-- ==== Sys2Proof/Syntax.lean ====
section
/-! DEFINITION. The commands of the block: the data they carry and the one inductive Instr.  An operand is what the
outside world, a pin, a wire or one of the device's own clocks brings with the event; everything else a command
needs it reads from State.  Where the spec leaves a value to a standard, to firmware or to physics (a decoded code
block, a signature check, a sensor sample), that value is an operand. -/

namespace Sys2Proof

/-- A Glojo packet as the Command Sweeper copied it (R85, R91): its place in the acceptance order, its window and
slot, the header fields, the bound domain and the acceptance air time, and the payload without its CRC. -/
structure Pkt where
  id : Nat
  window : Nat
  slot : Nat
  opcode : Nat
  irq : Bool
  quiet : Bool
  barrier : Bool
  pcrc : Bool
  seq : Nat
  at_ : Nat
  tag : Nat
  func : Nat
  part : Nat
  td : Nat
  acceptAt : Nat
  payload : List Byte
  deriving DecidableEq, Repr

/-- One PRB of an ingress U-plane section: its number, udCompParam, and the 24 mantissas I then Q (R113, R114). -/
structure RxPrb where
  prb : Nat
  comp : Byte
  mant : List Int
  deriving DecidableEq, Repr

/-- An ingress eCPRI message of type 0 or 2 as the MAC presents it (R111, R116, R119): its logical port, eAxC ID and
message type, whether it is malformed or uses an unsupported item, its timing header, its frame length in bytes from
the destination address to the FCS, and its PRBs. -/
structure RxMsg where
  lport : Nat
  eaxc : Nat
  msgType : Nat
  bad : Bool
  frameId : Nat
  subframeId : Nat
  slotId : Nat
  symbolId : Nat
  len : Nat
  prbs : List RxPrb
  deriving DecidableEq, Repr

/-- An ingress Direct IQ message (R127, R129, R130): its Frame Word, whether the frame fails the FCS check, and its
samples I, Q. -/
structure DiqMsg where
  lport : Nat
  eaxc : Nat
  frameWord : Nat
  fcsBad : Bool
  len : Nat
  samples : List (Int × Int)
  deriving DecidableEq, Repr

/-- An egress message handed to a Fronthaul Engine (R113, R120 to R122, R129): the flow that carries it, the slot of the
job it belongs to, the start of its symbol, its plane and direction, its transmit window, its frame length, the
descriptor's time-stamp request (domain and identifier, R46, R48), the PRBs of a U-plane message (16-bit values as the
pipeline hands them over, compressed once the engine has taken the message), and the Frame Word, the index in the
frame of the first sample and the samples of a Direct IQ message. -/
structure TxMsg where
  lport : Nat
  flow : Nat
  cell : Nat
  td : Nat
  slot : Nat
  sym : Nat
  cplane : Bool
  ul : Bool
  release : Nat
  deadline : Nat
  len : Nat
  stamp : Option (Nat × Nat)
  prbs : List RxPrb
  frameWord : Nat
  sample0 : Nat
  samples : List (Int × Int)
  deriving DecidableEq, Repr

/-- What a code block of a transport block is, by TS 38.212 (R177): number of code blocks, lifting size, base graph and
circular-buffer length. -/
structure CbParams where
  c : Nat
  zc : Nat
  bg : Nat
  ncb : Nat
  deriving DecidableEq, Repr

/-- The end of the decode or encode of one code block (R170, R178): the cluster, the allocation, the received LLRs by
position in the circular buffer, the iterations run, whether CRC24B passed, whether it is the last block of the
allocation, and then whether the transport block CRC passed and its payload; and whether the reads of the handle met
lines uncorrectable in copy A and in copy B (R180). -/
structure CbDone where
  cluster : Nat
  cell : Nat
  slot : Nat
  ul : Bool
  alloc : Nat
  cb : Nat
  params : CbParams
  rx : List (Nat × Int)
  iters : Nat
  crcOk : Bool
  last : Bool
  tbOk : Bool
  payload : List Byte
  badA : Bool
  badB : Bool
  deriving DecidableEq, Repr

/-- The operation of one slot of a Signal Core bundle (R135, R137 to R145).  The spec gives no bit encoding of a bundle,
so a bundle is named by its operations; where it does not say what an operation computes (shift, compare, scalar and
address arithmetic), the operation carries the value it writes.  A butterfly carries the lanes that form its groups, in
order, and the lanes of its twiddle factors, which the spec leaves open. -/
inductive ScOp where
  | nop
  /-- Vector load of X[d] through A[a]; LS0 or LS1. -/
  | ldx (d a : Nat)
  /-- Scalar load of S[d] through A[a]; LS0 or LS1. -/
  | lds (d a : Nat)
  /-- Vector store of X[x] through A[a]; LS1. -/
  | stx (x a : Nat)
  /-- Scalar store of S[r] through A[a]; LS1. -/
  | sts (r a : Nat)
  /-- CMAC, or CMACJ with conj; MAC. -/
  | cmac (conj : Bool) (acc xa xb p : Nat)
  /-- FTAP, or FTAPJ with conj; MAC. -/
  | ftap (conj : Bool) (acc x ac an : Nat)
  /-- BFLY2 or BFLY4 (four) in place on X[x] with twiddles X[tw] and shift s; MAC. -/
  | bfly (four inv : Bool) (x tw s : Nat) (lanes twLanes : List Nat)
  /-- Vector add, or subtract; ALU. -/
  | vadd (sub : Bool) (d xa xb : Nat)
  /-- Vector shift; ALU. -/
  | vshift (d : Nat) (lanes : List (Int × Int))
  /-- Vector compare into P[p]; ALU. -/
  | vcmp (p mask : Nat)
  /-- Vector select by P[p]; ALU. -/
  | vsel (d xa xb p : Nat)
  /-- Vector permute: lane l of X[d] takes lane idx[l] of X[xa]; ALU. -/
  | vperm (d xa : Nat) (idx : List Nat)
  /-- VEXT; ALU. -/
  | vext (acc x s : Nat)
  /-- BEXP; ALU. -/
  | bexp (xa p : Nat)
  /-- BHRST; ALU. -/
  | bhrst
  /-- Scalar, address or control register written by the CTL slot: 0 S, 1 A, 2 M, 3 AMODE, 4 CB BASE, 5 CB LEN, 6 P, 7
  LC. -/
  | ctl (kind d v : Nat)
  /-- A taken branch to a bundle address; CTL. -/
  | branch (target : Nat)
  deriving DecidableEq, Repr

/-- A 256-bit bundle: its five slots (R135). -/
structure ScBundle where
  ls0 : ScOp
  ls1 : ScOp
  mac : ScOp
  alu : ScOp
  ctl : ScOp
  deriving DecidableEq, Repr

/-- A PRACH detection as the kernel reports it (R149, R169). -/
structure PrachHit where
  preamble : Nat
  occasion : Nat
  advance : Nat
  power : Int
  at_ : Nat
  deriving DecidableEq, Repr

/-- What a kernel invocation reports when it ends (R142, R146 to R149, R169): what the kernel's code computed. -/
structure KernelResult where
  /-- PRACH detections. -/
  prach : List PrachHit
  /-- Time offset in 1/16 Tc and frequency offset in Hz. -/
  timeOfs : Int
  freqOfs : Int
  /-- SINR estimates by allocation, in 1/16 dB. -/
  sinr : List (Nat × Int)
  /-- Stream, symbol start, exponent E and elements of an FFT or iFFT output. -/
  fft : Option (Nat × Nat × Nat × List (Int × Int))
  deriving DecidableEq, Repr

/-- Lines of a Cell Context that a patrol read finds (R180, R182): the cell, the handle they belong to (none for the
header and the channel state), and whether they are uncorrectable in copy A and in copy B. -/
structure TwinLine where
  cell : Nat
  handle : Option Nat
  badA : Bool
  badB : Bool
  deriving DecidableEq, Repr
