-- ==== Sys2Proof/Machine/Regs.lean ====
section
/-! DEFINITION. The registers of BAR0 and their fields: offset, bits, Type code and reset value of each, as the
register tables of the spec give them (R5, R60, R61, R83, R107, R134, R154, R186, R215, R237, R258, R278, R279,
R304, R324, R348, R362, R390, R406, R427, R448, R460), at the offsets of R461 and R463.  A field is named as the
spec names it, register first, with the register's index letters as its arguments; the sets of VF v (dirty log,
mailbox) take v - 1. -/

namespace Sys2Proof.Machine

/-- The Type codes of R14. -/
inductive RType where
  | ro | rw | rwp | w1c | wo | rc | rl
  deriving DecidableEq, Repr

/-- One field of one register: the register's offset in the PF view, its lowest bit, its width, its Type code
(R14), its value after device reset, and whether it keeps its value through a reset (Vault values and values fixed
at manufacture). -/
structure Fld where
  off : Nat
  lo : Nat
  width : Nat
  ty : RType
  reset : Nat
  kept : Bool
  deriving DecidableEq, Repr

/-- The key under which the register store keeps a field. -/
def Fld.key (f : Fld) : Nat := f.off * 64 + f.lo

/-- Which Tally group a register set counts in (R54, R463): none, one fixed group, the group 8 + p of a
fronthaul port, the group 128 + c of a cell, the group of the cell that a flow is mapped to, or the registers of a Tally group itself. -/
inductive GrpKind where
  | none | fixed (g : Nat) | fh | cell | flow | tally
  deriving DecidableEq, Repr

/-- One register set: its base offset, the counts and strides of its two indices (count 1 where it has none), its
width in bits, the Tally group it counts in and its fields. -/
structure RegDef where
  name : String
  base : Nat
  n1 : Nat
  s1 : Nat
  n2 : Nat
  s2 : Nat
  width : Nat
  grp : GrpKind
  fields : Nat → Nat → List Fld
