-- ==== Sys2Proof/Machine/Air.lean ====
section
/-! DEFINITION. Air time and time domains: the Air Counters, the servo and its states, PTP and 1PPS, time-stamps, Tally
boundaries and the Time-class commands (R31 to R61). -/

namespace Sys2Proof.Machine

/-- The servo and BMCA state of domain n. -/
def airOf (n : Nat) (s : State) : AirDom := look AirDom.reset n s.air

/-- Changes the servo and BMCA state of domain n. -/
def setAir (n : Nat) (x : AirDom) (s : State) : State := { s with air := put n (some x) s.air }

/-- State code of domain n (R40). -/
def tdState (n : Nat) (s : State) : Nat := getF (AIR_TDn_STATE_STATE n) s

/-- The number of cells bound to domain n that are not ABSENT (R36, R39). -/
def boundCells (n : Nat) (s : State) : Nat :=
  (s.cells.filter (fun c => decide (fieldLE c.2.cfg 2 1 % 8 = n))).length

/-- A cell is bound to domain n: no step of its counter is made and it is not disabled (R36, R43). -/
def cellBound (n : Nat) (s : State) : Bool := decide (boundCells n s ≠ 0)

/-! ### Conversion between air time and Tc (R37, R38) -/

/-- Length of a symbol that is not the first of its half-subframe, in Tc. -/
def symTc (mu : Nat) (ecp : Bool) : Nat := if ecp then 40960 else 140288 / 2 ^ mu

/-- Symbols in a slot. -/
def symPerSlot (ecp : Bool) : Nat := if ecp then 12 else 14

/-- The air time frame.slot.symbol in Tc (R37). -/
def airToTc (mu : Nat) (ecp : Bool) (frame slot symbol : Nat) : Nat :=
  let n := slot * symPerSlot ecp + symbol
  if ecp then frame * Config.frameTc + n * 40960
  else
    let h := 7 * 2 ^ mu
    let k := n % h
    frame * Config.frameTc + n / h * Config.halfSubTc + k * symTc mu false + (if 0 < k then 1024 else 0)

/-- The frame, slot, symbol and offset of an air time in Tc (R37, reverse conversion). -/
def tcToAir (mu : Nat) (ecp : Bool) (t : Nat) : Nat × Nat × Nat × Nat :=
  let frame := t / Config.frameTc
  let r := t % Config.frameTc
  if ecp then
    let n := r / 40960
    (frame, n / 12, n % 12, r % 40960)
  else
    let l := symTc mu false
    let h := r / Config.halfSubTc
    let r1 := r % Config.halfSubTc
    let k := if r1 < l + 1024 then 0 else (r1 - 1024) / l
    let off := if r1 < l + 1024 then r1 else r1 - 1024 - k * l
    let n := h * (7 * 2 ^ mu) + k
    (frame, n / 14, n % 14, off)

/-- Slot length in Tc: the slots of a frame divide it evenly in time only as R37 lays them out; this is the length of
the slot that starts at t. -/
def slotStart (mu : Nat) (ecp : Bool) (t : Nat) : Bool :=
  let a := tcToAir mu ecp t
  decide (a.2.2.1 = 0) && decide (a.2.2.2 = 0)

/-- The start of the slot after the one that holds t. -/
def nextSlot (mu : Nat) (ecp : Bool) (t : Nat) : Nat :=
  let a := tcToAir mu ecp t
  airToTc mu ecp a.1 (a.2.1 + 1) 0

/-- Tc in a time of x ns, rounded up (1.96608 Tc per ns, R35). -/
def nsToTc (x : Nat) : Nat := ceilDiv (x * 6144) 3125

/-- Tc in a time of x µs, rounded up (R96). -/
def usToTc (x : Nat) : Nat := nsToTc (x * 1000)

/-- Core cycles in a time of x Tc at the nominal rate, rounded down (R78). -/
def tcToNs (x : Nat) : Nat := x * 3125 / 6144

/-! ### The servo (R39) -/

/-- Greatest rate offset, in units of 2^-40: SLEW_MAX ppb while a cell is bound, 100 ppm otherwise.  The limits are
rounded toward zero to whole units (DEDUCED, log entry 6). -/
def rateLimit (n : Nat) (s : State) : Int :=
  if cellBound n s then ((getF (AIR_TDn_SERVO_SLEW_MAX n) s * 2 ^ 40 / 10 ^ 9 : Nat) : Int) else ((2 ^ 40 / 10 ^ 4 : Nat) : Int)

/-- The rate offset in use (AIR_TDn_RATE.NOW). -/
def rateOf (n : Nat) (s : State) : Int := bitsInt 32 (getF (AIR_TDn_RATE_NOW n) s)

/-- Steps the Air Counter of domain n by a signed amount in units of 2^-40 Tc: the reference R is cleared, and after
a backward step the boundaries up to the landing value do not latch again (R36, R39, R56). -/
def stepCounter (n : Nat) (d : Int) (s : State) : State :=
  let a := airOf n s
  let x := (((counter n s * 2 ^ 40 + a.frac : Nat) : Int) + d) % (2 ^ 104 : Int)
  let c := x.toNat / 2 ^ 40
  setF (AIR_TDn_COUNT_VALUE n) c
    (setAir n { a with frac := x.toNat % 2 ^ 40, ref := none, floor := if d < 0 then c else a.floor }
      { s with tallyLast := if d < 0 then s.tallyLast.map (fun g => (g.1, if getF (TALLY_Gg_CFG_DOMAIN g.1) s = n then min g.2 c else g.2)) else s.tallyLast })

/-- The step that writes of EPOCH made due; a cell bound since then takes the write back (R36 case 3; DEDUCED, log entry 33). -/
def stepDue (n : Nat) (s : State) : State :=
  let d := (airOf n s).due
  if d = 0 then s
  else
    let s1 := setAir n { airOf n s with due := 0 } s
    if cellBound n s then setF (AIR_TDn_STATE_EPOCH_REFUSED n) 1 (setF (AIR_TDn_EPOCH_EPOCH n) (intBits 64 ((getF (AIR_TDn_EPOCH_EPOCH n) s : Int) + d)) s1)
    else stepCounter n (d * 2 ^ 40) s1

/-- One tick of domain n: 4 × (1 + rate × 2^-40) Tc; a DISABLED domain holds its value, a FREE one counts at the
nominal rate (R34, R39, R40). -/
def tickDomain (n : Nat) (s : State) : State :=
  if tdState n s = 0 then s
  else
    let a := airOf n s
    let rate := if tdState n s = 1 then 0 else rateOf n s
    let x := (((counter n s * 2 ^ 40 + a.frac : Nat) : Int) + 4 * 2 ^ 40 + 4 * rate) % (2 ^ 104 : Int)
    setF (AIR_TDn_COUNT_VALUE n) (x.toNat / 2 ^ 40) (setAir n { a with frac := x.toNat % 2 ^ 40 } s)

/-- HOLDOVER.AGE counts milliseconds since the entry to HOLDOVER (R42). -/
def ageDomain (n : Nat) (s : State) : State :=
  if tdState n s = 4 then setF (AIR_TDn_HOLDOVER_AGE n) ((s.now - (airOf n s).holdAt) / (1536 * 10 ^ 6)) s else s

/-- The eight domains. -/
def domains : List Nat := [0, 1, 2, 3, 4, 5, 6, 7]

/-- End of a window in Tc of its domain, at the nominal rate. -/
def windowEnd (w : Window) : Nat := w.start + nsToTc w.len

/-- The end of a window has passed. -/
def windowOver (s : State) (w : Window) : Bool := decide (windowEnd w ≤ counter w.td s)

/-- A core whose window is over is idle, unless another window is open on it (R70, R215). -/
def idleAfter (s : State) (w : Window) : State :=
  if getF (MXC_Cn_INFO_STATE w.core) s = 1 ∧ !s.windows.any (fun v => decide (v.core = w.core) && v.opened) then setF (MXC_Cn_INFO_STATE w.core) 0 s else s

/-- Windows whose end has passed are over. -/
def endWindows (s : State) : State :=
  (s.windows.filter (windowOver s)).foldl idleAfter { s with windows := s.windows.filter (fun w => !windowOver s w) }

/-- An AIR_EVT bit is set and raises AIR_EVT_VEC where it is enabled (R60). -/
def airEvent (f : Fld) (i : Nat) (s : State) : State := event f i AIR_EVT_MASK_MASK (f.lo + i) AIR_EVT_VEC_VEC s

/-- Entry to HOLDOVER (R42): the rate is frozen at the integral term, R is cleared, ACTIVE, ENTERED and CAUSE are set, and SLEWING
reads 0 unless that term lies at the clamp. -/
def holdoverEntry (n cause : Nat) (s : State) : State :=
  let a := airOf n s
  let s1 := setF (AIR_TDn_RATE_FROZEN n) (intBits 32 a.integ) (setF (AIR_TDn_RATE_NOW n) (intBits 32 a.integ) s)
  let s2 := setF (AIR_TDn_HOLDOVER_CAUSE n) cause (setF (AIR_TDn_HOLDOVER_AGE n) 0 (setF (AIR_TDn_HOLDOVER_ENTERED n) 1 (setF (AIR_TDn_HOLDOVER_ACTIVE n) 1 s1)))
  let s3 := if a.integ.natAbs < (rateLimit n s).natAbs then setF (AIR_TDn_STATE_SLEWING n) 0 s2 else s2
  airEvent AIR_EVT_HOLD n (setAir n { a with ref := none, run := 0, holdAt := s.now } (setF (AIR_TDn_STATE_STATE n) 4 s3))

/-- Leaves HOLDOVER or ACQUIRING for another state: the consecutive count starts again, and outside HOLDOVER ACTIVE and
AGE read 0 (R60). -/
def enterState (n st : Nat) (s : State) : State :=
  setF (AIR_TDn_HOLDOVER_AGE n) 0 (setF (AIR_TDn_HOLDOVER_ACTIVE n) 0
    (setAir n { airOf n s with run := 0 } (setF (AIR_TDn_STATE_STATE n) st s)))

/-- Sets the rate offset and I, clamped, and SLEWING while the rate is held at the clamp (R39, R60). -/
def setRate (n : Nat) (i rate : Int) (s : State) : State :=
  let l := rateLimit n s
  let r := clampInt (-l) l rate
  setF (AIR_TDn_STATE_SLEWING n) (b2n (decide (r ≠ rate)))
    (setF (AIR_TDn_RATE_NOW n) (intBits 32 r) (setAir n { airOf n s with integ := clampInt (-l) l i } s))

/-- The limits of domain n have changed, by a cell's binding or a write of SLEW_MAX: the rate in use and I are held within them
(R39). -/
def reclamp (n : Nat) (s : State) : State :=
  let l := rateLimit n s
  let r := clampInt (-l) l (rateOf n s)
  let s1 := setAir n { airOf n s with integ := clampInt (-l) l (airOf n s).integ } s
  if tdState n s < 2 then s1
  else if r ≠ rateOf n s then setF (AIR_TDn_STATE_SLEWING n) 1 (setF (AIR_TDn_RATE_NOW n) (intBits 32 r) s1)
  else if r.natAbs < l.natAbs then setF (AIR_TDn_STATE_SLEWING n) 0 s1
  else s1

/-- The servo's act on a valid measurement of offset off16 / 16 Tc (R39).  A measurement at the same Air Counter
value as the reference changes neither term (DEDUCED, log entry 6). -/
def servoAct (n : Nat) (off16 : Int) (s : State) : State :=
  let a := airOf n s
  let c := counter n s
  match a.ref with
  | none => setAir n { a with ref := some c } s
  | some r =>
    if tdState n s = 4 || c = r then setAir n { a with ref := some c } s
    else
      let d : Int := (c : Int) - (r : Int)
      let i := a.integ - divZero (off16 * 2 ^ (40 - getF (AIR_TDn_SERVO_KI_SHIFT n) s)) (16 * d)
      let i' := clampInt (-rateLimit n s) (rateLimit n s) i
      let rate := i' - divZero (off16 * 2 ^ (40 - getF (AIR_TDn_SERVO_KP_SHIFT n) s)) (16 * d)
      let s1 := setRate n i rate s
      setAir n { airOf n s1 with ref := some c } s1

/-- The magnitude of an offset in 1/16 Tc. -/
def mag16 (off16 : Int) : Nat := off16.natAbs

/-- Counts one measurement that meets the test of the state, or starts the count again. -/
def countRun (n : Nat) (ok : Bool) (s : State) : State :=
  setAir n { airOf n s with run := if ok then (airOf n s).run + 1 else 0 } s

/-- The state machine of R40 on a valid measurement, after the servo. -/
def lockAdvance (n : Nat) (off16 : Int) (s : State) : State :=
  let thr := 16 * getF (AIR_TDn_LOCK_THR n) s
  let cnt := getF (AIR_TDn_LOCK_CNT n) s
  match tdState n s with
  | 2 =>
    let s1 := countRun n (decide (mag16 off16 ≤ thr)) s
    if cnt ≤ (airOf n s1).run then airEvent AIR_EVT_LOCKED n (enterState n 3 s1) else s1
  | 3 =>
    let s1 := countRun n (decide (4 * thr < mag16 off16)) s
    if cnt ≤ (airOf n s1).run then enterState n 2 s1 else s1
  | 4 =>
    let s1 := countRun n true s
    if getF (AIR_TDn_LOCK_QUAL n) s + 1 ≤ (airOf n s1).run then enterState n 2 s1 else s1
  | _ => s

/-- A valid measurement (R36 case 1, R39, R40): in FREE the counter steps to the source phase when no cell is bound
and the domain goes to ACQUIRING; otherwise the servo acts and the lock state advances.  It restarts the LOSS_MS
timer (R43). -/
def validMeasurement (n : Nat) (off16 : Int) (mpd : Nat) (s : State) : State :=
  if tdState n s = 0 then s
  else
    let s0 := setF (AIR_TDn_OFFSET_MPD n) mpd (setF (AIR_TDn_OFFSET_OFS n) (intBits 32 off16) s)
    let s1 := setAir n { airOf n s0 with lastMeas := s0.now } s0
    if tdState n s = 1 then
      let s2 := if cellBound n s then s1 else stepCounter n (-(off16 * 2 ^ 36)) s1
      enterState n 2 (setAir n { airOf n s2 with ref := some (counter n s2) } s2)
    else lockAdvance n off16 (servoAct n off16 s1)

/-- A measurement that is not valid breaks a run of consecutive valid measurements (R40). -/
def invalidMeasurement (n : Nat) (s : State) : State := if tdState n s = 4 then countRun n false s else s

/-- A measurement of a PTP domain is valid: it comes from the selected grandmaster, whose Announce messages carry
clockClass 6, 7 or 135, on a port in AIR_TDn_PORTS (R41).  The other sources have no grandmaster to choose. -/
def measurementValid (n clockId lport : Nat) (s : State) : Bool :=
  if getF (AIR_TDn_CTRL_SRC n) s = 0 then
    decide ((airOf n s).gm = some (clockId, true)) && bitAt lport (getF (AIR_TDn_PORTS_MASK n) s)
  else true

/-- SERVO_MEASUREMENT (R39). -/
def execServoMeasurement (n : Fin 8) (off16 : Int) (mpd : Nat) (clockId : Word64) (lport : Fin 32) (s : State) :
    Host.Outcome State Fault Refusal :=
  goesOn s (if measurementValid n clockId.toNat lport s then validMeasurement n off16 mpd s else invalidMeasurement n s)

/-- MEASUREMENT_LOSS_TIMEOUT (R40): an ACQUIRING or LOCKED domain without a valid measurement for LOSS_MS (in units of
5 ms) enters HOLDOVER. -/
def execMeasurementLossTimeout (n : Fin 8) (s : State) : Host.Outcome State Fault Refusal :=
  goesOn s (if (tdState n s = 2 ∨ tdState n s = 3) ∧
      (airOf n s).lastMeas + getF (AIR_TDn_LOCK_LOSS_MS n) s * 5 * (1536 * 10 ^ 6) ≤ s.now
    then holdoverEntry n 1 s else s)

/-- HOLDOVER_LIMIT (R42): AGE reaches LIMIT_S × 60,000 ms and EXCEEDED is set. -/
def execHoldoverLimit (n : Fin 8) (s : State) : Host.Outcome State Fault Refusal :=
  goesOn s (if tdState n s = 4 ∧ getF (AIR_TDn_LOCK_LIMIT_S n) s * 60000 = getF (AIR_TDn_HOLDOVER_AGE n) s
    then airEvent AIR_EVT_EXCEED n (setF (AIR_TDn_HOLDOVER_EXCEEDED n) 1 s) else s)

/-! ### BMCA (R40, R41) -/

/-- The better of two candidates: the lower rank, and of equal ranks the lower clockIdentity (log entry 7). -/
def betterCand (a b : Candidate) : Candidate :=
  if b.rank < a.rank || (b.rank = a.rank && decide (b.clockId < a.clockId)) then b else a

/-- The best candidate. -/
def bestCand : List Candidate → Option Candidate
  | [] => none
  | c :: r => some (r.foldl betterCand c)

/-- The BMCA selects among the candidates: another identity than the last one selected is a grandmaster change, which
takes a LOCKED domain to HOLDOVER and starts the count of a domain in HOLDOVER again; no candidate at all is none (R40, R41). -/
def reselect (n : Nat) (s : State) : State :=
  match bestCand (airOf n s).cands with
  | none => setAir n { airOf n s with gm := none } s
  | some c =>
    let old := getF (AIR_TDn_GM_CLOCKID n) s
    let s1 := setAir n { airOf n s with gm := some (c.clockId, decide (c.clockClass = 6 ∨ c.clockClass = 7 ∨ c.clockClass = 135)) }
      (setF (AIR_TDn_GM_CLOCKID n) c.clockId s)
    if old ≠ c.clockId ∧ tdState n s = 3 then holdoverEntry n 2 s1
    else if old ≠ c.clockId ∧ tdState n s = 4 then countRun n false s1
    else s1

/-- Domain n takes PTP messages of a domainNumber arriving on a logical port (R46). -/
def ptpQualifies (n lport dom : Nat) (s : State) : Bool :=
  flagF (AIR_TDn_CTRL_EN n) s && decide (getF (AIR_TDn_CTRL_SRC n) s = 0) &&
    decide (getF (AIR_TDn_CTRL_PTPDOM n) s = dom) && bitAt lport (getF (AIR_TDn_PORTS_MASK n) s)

### Instructions for the task
In the listing above, transcribe exactly everything from the line containing "the length of" down to the line containing "def nextSlot (mu", including both and nothing more.

### Solution for this exercise
/-- Slot length in Tc: the slots of a frame divide it evenly in time only as R37 lays them out; this is the length of
the slot that starts at t. -/
def slotStart (mu : Nat) (ecp : Bool) (t : Nat) : Bool :=
  let a := tcToAir mu ecp t
  decide (a.2.2.1 = 0) && decide (a.2.2.2 = 0)

/-- The start of the slot after the one that holds t. -/
def nextSlot (mu : Nat) (ecp : Bool) (t : Nat) : Nat :=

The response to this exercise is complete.